____ Input
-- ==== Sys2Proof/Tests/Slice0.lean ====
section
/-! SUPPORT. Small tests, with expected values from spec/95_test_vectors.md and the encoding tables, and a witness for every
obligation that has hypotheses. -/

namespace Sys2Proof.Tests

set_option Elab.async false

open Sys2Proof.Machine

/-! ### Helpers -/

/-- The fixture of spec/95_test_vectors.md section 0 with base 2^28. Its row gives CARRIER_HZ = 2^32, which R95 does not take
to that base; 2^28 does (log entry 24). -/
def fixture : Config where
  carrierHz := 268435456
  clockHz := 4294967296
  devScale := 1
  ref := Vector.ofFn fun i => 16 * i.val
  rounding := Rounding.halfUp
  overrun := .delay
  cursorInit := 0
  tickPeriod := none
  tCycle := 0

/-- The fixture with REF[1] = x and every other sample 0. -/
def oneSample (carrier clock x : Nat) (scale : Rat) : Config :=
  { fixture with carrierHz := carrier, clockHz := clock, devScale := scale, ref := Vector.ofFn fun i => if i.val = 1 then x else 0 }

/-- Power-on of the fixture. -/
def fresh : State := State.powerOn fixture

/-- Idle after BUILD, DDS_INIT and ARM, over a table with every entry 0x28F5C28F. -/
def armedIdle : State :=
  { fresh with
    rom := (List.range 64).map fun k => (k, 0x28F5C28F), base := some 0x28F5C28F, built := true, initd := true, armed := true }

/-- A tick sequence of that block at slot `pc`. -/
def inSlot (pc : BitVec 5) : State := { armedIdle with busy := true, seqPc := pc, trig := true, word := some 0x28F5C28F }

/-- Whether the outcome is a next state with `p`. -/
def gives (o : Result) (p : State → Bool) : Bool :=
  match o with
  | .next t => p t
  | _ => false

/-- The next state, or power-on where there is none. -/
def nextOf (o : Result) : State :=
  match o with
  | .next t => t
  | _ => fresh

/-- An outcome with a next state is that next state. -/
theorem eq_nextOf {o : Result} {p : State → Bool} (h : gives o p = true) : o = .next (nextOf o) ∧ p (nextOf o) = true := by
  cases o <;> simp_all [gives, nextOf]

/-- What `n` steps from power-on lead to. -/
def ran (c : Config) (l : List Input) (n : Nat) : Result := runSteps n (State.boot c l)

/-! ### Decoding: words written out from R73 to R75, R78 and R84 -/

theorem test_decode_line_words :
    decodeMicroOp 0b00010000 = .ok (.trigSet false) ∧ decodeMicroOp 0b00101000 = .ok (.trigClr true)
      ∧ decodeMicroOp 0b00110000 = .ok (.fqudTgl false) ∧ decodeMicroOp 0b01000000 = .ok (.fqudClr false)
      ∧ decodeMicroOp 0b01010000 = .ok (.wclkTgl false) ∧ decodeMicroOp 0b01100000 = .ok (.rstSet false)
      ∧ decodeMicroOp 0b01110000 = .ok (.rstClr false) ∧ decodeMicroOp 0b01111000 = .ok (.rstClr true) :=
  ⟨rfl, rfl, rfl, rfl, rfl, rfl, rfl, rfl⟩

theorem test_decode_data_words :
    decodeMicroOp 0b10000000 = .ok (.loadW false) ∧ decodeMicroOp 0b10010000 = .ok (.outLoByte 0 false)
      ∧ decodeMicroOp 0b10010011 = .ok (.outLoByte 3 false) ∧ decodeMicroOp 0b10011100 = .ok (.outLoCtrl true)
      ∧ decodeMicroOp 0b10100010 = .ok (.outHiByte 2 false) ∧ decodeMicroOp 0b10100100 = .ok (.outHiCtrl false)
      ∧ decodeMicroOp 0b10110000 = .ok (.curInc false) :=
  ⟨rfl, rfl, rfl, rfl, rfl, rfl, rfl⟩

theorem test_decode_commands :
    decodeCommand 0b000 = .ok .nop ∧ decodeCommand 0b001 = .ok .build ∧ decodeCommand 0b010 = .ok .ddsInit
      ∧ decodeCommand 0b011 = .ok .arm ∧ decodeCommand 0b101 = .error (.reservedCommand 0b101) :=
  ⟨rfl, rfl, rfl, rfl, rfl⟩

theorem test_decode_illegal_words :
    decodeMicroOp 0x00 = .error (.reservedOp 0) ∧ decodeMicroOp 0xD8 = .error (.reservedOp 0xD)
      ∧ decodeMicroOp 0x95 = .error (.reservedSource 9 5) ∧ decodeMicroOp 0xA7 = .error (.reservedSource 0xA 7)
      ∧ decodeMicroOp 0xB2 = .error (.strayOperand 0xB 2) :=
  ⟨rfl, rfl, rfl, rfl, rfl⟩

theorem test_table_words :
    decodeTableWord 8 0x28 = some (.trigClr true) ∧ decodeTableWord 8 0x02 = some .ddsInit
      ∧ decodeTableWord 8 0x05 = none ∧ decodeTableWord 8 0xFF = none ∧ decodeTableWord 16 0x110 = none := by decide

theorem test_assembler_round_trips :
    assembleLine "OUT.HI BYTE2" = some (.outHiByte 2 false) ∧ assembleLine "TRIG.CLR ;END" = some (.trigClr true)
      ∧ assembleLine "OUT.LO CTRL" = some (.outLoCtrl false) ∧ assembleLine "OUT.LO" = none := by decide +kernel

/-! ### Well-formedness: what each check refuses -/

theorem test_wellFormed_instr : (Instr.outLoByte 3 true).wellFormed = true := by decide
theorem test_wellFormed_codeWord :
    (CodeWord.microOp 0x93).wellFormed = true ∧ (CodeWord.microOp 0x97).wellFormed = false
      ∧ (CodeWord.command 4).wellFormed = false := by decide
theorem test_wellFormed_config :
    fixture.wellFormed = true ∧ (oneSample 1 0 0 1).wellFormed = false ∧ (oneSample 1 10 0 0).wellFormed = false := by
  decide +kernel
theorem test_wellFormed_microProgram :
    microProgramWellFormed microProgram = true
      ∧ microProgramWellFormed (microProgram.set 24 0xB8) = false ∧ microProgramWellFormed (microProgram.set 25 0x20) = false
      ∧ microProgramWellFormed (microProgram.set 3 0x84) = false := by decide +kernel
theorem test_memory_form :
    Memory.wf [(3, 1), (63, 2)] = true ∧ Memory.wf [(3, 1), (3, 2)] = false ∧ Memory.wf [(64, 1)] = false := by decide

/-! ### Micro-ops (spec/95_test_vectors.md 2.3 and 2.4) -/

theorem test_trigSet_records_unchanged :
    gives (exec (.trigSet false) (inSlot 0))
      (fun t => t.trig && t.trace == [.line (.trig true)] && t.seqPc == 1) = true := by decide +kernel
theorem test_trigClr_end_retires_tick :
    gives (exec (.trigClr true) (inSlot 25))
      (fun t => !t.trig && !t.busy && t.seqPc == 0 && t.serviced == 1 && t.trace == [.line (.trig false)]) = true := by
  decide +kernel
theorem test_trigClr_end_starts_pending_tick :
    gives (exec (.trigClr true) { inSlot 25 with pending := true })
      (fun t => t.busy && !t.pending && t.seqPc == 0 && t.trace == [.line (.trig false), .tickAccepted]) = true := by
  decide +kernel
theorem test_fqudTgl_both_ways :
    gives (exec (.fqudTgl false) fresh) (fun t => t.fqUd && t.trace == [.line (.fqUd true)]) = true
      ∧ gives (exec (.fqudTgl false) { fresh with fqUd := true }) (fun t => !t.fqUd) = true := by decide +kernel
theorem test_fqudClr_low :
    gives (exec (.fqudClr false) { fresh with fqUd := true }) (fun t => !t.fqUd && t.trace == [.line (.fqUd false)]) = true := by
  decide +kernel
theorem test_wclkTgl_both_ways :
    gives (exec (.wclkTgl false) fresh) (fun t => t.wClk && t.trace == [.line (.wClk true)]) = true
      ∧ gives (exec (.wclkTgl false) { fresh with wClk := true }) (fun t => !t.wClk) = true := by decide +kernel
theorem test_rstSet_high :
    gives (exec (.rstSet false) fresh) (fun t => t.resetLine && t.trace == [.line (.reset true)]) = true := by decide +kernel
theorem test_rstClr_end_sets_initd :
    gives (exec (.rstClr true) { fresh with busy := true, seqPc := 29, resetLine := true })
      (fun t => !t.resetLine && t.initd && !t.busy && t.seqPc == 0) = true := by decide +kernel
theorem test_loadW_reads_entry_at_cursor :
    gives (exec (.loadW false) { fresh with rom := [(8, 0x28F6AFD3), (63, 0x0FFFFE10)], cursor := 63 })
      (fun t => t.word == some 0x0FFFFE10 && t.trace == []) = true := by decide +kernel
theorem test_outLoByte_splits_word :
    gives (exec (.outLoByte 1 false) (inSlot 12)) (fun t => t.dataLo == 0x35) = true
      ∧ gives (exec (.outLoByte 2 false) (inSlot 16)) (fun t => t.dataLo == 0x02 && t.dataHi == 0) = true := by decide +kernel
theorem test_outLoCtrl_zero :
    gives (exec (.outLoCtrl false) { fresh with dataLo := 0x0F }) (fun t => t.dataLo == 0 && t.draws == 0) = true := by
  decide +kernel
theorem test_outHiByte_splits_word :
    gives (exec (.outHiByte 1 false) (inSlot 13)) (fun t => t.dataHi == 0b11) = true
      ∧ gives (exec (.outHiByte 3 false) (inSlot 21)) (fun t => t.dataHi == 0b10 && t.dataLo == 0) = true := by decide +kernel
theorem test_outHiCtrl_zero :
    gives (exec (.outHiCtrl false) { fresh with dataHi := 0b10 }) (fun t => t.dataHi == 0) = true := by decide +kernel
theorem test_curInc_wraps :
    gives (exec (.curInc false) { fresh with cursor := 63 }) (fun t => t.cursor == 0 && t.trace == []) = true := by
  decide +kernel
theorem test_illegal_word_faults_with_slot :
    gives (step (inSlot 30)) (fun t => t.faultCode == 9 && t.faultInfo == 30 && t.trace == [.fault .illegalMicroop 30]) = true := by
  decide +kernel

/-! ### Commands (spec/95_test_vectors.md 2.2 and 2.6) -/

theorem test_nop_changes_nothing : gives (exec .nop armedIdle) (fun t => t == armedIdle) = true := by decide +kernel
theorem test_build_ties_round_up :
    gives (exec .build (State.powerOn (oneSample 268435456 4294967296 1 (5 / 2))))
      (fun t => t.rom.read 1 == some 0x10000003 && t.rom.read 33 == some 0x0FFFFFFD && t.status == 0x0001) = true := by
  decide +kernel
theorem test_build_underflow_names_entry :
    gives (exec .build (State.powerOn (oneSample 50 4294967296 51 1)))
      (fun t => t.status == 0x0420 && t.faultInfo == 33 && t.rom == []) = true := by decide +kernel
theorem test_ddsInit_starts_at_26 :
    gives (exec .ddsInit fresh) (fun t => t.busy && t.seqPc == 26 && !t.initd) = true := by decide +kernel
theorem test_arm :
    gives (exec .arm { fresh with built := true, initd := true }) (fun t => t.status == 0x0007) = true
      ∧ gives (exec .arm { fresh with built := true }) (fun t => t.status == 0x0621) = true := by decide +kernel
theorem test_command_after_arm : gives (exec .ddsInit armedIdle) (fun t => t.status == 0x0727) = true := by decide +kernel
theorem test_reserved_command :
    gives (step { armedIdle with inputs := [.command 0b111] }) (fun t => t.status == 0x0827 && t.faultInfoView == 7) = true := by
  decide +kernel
________
__Assignment__.
Write down exactly the span of lines above from the one containing "some (.outHiByte 2" to the one containing "false := by decide +kernel", both ends included.

__Result for this exercise__.
    assembleLine "OUT.HI BYTE2" = some (.outHiByte 2 false) ∧ assembleLine "TRIG.CLR ;END" = some (.trigClr true)
      ∧ assembleLine "OUT.LO CTRL" = some (.outLoCtrl false) ∧ assembleLine "OUT.LO" = none := by decide +kernel

/-! ### Well-formedness: what each check refuses -/

theorem test_wellFormed_instr : (Instr.outLoByte 3 true).wellFormed = true := by decide
theorem test_wellFormed_codeWord :
    (CodeWord.microOp 0x93).wellFormed = true ∧ (CodeWord.microOp 0x97).wellFormed = false
      ∧ (CodeWord.command 4).wellFormed = false := by decide
theorem test_wellFormed_config :
    fixture.wellFormed = true ∧ (oneSample 1 0 0 1).wellFormed = false ∧ (oneSample 1 10 0 0).wellFormed = false := by
  decide +kernel
theorem test_wellFormed_microProgram :
    microProgramWellFormed microProgram = true
      ∧ microProgramWellFormed (microProgram.set 24 0xB8) = false ∧ microProgramWellFormed (microProgram.set 25 0x20) = false
      ∧ microProgramWellFormed (microProgram.set 3 0x84) = false := by decide +kernel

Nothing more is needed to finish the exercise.